(Collected data)
Segment Open

/-- BREAK_EVEN_HOLD_END of cluster `unit`, 1.5 µs after it entered W2. -/
def execBreakEvenHoldEnd (s : State) : Host.Outcome State Fault Refusal :=
  let cl := s.inp.unit
  let p := s.pw cl
  if !p.hold then .next s
  else
    let s1 := (s.until (p.downAt + 1500000)).updPw cl fun p => { p with hold := false, latched := false }
    .next (if p.latched then s1.wakeRequest cl else s1)

/-- CLUSTER_POWER_UP_DONE on die `unit`: the first cluster of its FIFO is in W0, 2.5 µs after its power-up began (R40). The package
has left W3 when no cluster is in W2 (R39). -/
def execClusterPowerUpDone (s : State) : Host.Outcome State Fault Refusal :=
  match s.power.inrush.get [] s.inp.unit with
  | [] => .next s
  | cl :: rest =>
    let s := s.until (s.power.inrushAt.get 0 s.inp.unit + 2500000)
    let s1 : State := { s with power := { s.power with
      inrush := s.power.inrush.set s.inp.unit rest, inrushAt := s.power.inrushAt.set s.inp.unit s.now } }
    let s2 := s1.updPw cl fun p => { p with w := 0 }
    .next { s2 with power := { s2.power with w3 := s2.power.w3 && s2.power.clusters.any fun p => p.2.w == 2 } }

/-- W3_ENTRY (R39): every cluster is in W2 or meets its condition, and every hardware queue is empty, as are the queues of the
engines. (DESIGN CHOICE, log 75) -/
def execW3Entry (s : State) : Host.Outcome State Fault Refusal :=
  let up := (List.range 32).filter fun cl => (s.pw cl).w != 2
  let idle := up.all s.w2Ready
  let empty := s.queues.all fun q => q.2.depth == 0 && q.2.incoming == [] && q.2.takes == [] && q.2.ready == []
  let quiet := s.clusters.all fun c => c.2.copyQ == [] && c.2.dollyQ == [] && c.2.grammarQ == []
  if !(idle && empty && quiet && s.tolerates 180000) || s.power.w3 then .next s
  else
    let s1 := s.until (up.foldl (fun m cl => max m (s.crewlessAt cl)) 0)
    let s2 := up.foldl (fun s cl => s.powerDown cl) s1
    .next { s2 with power := { s2.power with w3 := true, selfRefresh := true, linkIdle := true } }

/-- LATENCY_TOLERANCE_REPORT (R38): snoop value `val` and no-snoop value `aux` in ns; `flag` says that the host has no requirement. What
stands in a state whose exit takes longer than the new tolerance is woken. -/
def execLatencyToleranceReport (s : State) : Host.Outcome State Fault Refusal :=
  let s1 : State := { s with power := { s.power with tolerance := if s.inp.flag then none else some (min s.inp.val s.inp.aux) } }
  let s2 := if s1.power.selfRefresh && !s1.tolerates 180000 then s1.leaveW3 0 else s1
  .next ((List.range 32).foldl (fun s cl =>
    match (s.pw cl).w with
    | 0 => s
    | 1 => if s.tolerates 100 then s else s.updPw cl fun p => { p with w := 0 }
    | _ => if s.tolerates 24000 then s else s.wakeRequest cl) s2)

end Sys2Proof.Machine
end

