-- ==== Sys2Proof/Certificates/Slice0/Obligations.lean ====
section
/-! DEFINITION. The statements for the provers. Each docstring names the rules of the manual that a statement formalises. -/

open Sys2Proof Sys2Proof.Machine

/-- R361, R363: an integer instruction of majors 0x0C-0x0F that runs computes each element of its result from the matching
elements of its sources, writes it in the lanes of its effective mask, and changes nothing else but the step to the next
instruction. -/
def Claims.IntegerElements : Prop :=
  ∀ (i : Instr) (o : ElemForm) (s : State) (I : Iss), intForm i = some o → Runs i s I →
    ∃ t, exec i s = .next t ∧ o.Leaves I s t

/-- R361: an instruction of raw codes that runs computes each element of its result. -/
def Claims.RawElements : Prop :=
  ∀ (i : Instr) (o : ElemForm) (s : State) (I : Iss), rawForm i = some o → Runs i s I →
    ∃ t, exec i s = .next t ∧ o.Leaves I s t

/-- R362, R364-R366: the multiply-add, bit-field, address, selection and immediate instructions. -/
def Claims.IntegerValues : Prop :=
  ∀ (i : Instr) (o : LaneForm) (s : State) (I : Iss), wideForm i = some o → Runs i s I →
    ∃ t, exec i s = .next t ∧ o.Leaves I s t

/-- R361-R366: the integer instructions that run: element by element, of raw codes, and the wider forms. -/
def Obligations.IntegerArithmetic : Prop := Claims.IntegerElements ∧ Claims.RawElements ∧ Claims.IntegerValues

/-- R187, R260: a division with no enabled fault writes every lane and sets IDZ and IOV as they occur. -/
def Claims.DivisionCompletes : Prop :=
  ∀ (i : Instr) (o : ElemForm) (signed : Bool) (s : State) (I : Iss), divForm i = some (o, signed) → Runs i s I →
    (∀ l, l < 32 → (I.warp.eff o.pfx).getLsbD l = true →
      ¬ (I.crew.ten.getLsbD 0 = true ∧ o.DivZero I l) ∧
      ¬ (I.crew.ten.getLsbD 1 = true ∧ signed = true ∧ o.DivOverflow I l)) →
    ∃ t val fl, exec i s = .next t ∧ WritesReg I s t o.pfx o.d (o.tot / 32) val fl
      ∧ (∀ l j, j < o.tot / o.w → elemOf o.w (val l) j =
          o.f o.w (elemOf o.w (I.warp.laneNat o.a l (o.tot / 32)) j) (elemOf o.w (I.warp.laneNat o.b l (o.tot / 32)) j))
      ∧ ∀ k, k < 8 → (fl.getLsbD k = true ↔
          (k = 6 ∧ ∃ l, l < 32 ∧ (I.warp.eff o.pfx).getLsbD l = true ∧ o.DivZero I l) ∨
          (k = 7 ∧ signed = true ∧ ∃ l, l < 32 ∧ (I.warp.eff o.pfx).getLsbD l = true ∧ o.DivOverflow I l))

/-- R187: a division with an enabled fault in some lane writes nothing and raises INT_DZ if a lane of the enabled set has a
zero divisor, INT_OV otherwise, with the enabled set in TLANE and DETAIL bits 0 and 1 for any active lane. -/
def Claims.DivisionTraps : Prop :=
  ∀ (i : Instr) (o : ElemForm) (signed : Bool) (s : State) (I : Iss), divForm i = some (o, signed) → Runs i s I →
    ∀ dz ov en : BitVec 32,
    (∀ l, l < 32 → (dz.getLsbD l = true ↔ (I.warp.eff o.pfx).getLsbD l = true ∧ o.DivZero I l)) →
    (∀ l, l < 32 → (ov.getLsbD l = true ↔ (I.warp.eff o.pfx).getLsbD l = true ∧ signed = true ∧ o.DivOverflow I l)) →
    (∀ l, l < 32 → (en.getLsbD l = true ↔
      (I.crew.ten.getLsbD 0 = true ∧ dz.getLsbD l = true) ∨ (I.crew.ten.getLsbD 1 = true ∧ ov.getLsbD l = true))) →
    en ≠ 0 →
    exec i s = .next (s.takeTrap
      { cause := if en &&& dz ≠ 0 then cINTDZ else cINTOV,
        detail := (if dz ≠ 0 then 1 else 0) + (if ov ≠ 0 then 2 else 0), lanes := en })

/-- R187, R260: a division completes, or traps, by its enabled faults. (Rests on choices of the model: log 15.) -/
def Obligations.Divisions : Prop := Claims.DivisionCompletes ∧ Claims.DivisionTraps

/-! ### Floating point, conversions, masks and cross-lane instructions -/

/-- R368-R391: an arithmetic or conversion instruction that runs writes in each lane of its effective mask the result that its
rule gives, and ORs the flags of those lanes into `c.FLAGS`. -/
def Claims.FloatResults : Prop :=
  ∀ (i : Instr) (o : LaneForm) (s : State) (I : Iss), floatForm i = some o → Runs i s I →
    ∃ t, exec i s = .next t ∧ o.Leaves I s t

/-- R390: `CVTNE` writes the narrowed element as `CVTN` does and the residual in the fourth operand, which a named prefix gives. -/
def Claims.NarrowWithResidual : Prop :=
  ∀ (p : Pfx) (d a : BitVec 7) (x sc e : BitVec 3) (s : State) (I : Iss), Runs (.cvtne (some p) d a x sc e) s I →
    ∃ t w v, exec (.cvtne (some p) d a x sc e) s = .next t
      ∧ I.warp.Written v I.ctl (some p) d 1 (fun l => cvInsert x.toNat e.toNat (I.warp.lane d l).toNat (I.narrow (some p) a x.toNat sc.toNat l).1)
      ∧ v.Written w I.ctl (some p) p.op4 1
          (fun l => residualC (I.cvSrc sc.toNat a l) ((cvf x.toNat).value (I.narrow (some p) a x.toNat sc.toNat l).1))
      ∧ t = I.retiredWith s w (orFlags (I.warp.eff (some p)) fun l => (I.narrow (some p) a x.toNat sc.toNat l).2) 8

/-- R368-R391: the floating-point arithmetic and conversions. (Rests on choices of the model: log 7.) -/
def Obligations.FloatingPoint : Prop := Claims.FloatResults ∧ Claims.NarrowWithResidual

/-- R349, R352, R393-R397: the instructions that give the warp one word and those that move words between lanes. -/
def Claims.WarpResults : Prop :=
  ∀ (i : Instr) (o : LaneForm) (s : State) (I : Iss), warpForm i = some o → Runs i s I →
    ∃ t, exec i s = .next t ∧ o.Leaves I s t

/-- R396: a vote with a participating lane writes 1 in each of them when its condition holds and 0 when it does not; with none it
writes nothing. -/
def Claims.Votes : Prop :=
  ∀ (i : Instr) (p : Option Pfx) (d : BitVec 7) (C : Iss → Prop) (s : State) (I : Iss), voteForm i = some (p, d, C) → Runs i s I →
    ∃ t, exec i s = .next t ∧
      (I.warp.eff p ≠ 0 → ∃ v : Nat, WritesReg I s t p d 1 (fun _ => v) 0 ∧ (v = 1 ∧ C I ∨ v = 0 ∧ ¬ C I)) ∧
      (I.warp.eff p = 0 → t = I.retiredWith s I.warp 0 (sizeP p))

/-- R353, R365, R379, R392, R393: the instructions that write mask bits. -/
def Claims.MaskResults : Prop :=
  ∀ (i : Instr) (o : MaskForm) (s : State) (I : Iss), maskForm i = some o → Runs i s I →
    ∃ t, exec i s = .next t ∧ WritesMask I s t o.pfx o.k.toNat (o.val I) (o.flags I)

/-- R349, R352, R353, R365, R379, R392-R397: values for the warp, moves between lanes, votes and mask bits. (Rests on choices of the model: log 19.) -/
def Obligations.CrossLane : Prop := Claims.WarpResults ∧ Claims.Votes ∧ Claims.MaskResults

/-! ### Control flow -/

/-- R344, R160: a branch with room in the divergence list, which does not go back while other sides wait, writes its return address
or its count, and resolves: all lanes go, none go, or the taking lanes run at the target and the others are pushed. -/
def Claims.BranchResolves : Prop :=
  ∀ (i : Instr) (f : BranchForm) (s : State) (I : Iss), branchForm i = some f → Runs i s I →
    I.warp.div.length < 16 → (I.warp.div = [] ∨ I.warp.run.pc.toNat < (I.targetOf f.off).toNat) →
    ((I.targetOf f.off).toNat ≤ I.warp.run.pc.toNat → f.taken I = I.warp.m0 ∨ f.taken I = 0) →
    ∃ w, Linked i I.warp w I.ctl ∧ exec i s = .next (I.withWarp s (w.resolved (f.taken I) (I.targetOf f.off)))

/-- R160: a branch that would push onto a divergence list of sixteen entries raises DIVERGE_OVF and changes no register. -/
def Claims.BranchOverflows : Prop :=
  ∀ (i : Instr) (f : BranchForm) (s : State) (I : Iss), branchForm i = some f → Runs i s I →
    16 ≤ I.warp.div.length → f.taken I ≠ I.warp.m0 → f.taken I ≠ 0 →
    exec i s = .next (s.takeTrap { cause := cDIVERGE, lanes := I.warp.m0 })

/-- R161: a taken backward branch is a yield point: the running side goes to the back of the list and the front entry runs. -/
def Claims.BackwardBranchYields : Prop :=
  ∀ (i : Instr) (f : BranchForm) (s : State) (I : Iss) (sd : Side) (rest : List Side), branchForm i = some f → Runs i s I →
    f.taken I = I.warp.m0 → (I.targetOf f.off).toNat ≤ I.warp.run.pc.toNat → I.warp.m0 ≠ 0 →
    I.warp.div = sd :: rest → sd.wait = .none →
    (∀ x, x ∈ rest ++ [{ I.warp.run with pc := I.targetOf f.off }] → x.pc ≠ sd.pc) →
    ∃ w, Linked i I.warp w I.ctl ∧ exec i s = .next (I.withWarp s { w.movedTo (I.targetOf f.off) with
      run := sd, div := rest ++ [{ I.warp.run with pc := I.targetOf f.off }], issued := 0 })

/-- R160, R161: a backward branch that splits its lanes pushes those that fall through, and then yields: they run at the next word, and
the taking lanes stand at the back of the list. -/
def Claims.BackwardSplitYields : Prop :=
  ∀ (i : Instr) (f : BranchForm) (s : State) (I : Iss), branchForm i = some f → Runs i s I →
    f.taken I ≠ I.warp.m0 → f.taken I ≠ 0 → (I.targetOf f.off).toNat ≤ I.warp.run.pc.toNat → I.warp.div.length < 16 →
    I.targetOf f.off ≠ I.warp.run.pc + 4 → (∀ x, x ∈ I.warp.div → x.pc ≠ I.warp.run.pc + 4) →
    ∃ w, Linked i I.warp w I.ctl ∧ exec i s = .next (I.withWarp s { w.movedTo (I.targetOf f.off) with
      run := ⟨I.warp.run.pc + 4, I.warp.m0 &&& ~~~(f.taken I), I.warp.run.wbase, .none⟩,
      div := I.warp.div ++ [⟨I.targetOf f.off, f.taken I, I.warp.run.wbase, .none⟩], issued := 0 })

/-- R162: a `BRD` on which the lanes of some slice agree to fall through, in a quadrant with room for a warp, leaves those slices to a
new warp at the next word, and the rest of the warp resolves as any branch. -/
def Claims.BrdSplits : Prop :=
  ∀ (m : BitVec 4) (o : BitVec 20) (s : State) (I : Iss), Runs (.brd m o) s I →
    let T := I.warp.m0 &&& I.warp.mask m.toNat
    let moved := brdMoved I.warp T
    T ≠ I.warp.m0 → T ≠ 0 → moved ≠ 0 → I.warp.m0 &&& ~~~T &&& ~~~moved = 0 →
    s.warpsIn I.crew.core I.warp.quad < 64 → I.warp.run.pc.toNat < (I.targetOf o.toInt).toNat →
    ∃ t c v, exec (.brd m o) s = .next t ∧ t.crew I.cid = some c ∧ c.nextWid = I.crew.nextWid + 1
      ∧ c.warps.find I.crew.nextWid = some v
      ∧ v.run = ⟨I.warp.run.pc + 4, I.warp.m0 &&& moved, I.warp.run.wbase, .none⟩ ∧ v.div = []
      ∧ v.lanes = keepLanes I.warp.lanes moved true ∧ v.regs = I.warp.regs ∧ v.masks = I.warp.masks
      ∧ (I.wid ≠ I.crew.nextWid → ∃ w, c.warps.find I.wid = some w ∧ w.run = ⟨I.targetOf o.toInt, T, I.warp.run.wbase, .none⟩
          ∧ w.div = I.warp.div ∧ w.lanes = keepLanes I.warp.lanes moved false ∧ w.regs = I.warp.regs)

/-- R160, R162, R344: how a branch resolves, overflows the divergence list, or splits its warp. (Rests on choices of the model: logs 14, 19.) -/
def Obligations.Branches : Prop := Claims.BranchResolves ∧ Claims.BranchOverflows ∧ Claims.BrdSplits

/-- R345: a jump whose lanes hold aligned targets within 57 bits, with room for the sides it pushes, runs the lanes of the target that
the lowest active lane holds, with the other targets at the front of the list in the order of their lowest lanes. -/
def Claims.JumpGroups : Prop :=
  ∀ (i : Instr) (a : BitVec 7) (s : State) (I : Iss), jumpPair i = some a → Runs i s I →
    let tgt (l : Nat) := I.warp.laneNat a l 2
    (∀ l, l < 32 → I.warp.m0.getLsbD l = true → tgt l % 4 = 0 ∧ tgt l < 2 ^ 57) → I.warp.m0 ≠ 0 →
    (∀ gs : List Nat, gs.Nodup → (∀ x ∈ gs, ∃ l, l < 32 ∧ I.warp.m0.getLsbD l = true ∧ tgt l = x) →
      I.warp.div.length + gs.length ≤ 17) →
    ∃ w g gs, Linked i I.warp w I.ctl
      ∧ exec i s = .next (I.withWarp s { w.movedTo g.pc with run := g, div := gs ++ I.warp.div })
      ∧ (∀ x ∈ g :: gs, x.lanes ≠ 0 ∧ x.wbase = I.warp.run.wbase ∧ x.wait = .none
          ∧ ∀ l, l < 32 → (x.lanes.getLsbD l = true ↔ I.warp.m0.getLsbD l = true ∧ tgt l = x.pc.toNat))
      ∧ (∀ l, l < 32 → I.warp.m0.getLsbD l = true → ∃ x ∈ g :: gs, x.lanes.getLsbD l = true)
      ∧ List.Pairwise (fun x y => lowest x.lanes < lowest y.lanes) (g :: gs)

/-- R345, R328: a jump with a misaligned target in some active lane raises ILLEGAL with those lanes and jumps no lane. -/
def Claims.JumpMisaligned : Prop :=
  ∀ (i : Instr) (a : BitVec 7) (s : State) (I : Iss) (odd : BitVec 32), jumpPair i = some a → Runs i s I →
    (∀ l, l < 32 → (odd.getLsbD l = true ↔ I.warp.m0.getLsbD l = true ∧ I.warp.laneNat a l 2 % 4 ≠ 0)) → odd ≠ 0 →
    exec i s = .next (s.takeTrap { cause := cILLEGAL, lanes := odd })

/-- R346, R349, R352: `NOP`, and `RJOIN` and `YIELD` of a warp with one side, step to the next instruction; `YIELD` gives up the
warp's next turn except on a control core; `WINB` with room sets the window base; `TAGG` makes a register general and keeps its words. -/
def Claims.FlowSteps : Prop :=
  ∀ (s : State) (I : Iss),
    (Runs .nop s I → exec .nop s = .next (I.withWarp s (I.warp.movedTo (I.warp.run.pc + 4)))) ∧
    (Runs .rjoin s I → I.warp.div = [] → exec .rjoin s = .next (I.withWarp s (I.warp.movedTo (I.warp.run.pc + 4)))) ∧
    (Runs .yield s I → I.warp.div = [] →
      exec .yield s = .next (I.withWarp s { I.warp.movedTo (I.warp.run.pc + 4) with skipTurn := !I.ctl || I.warp.skipTurn })) ∧
    (∀ b, Runs (.winb b) s I → 16 * b.toNat + 16 ≤ I.crew.nregs → I.crew.nregs ≤ 512 →
      exec (.winb b) s = .next (I.withWarp s { I.warp.movedTo (I.warp.run.pc + 4) with
        run := { I.warp.run with pc := I.warp.run.pc + 4, wbase := BitVec.ofNat 5 b.toNat } })) ∧
    (∀ b, Runs (.winb b) s I → I.crew.nregs < 16 * b.toNat + 16 → exec (.winb b) s = .next (s.takeTrap illegalT)) ∧
    (∀ d, Runs (.tagg d) s I → ∃ w : Warp, exec (.tagg d) s = .next (I.withWarp s (w.movedTo (I.warp.run.pc + 4)))
      ∧ w = { I.warp with regs := w.regs }
      ∧ (∀ n l, l < 32 → w.lane n l = I.warp.lane n l)
      ∧ (d ≠ 0 → (w.reg d).isUni = false ∧ (w.reg d).aff? = none))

Segment Closed

Where a line of the data holds "takeTrap", show that line.

Answer for this exercise:
    exec i s = .next (s.takeTrap
    exec i s = .next (s.takeTrap { cause := cDIVERGE, lanes := I.warp.m0 })
    exec i s = .next (s.takeTrap { cause := cILLEGAL, lanes := odd })
    (∀ b, Runs (.winb b) s I → I.crew.nregs < 16 * b.toNat + 16 → exec (.winb b) s = .next (s.takeTrap illegalT)) ∧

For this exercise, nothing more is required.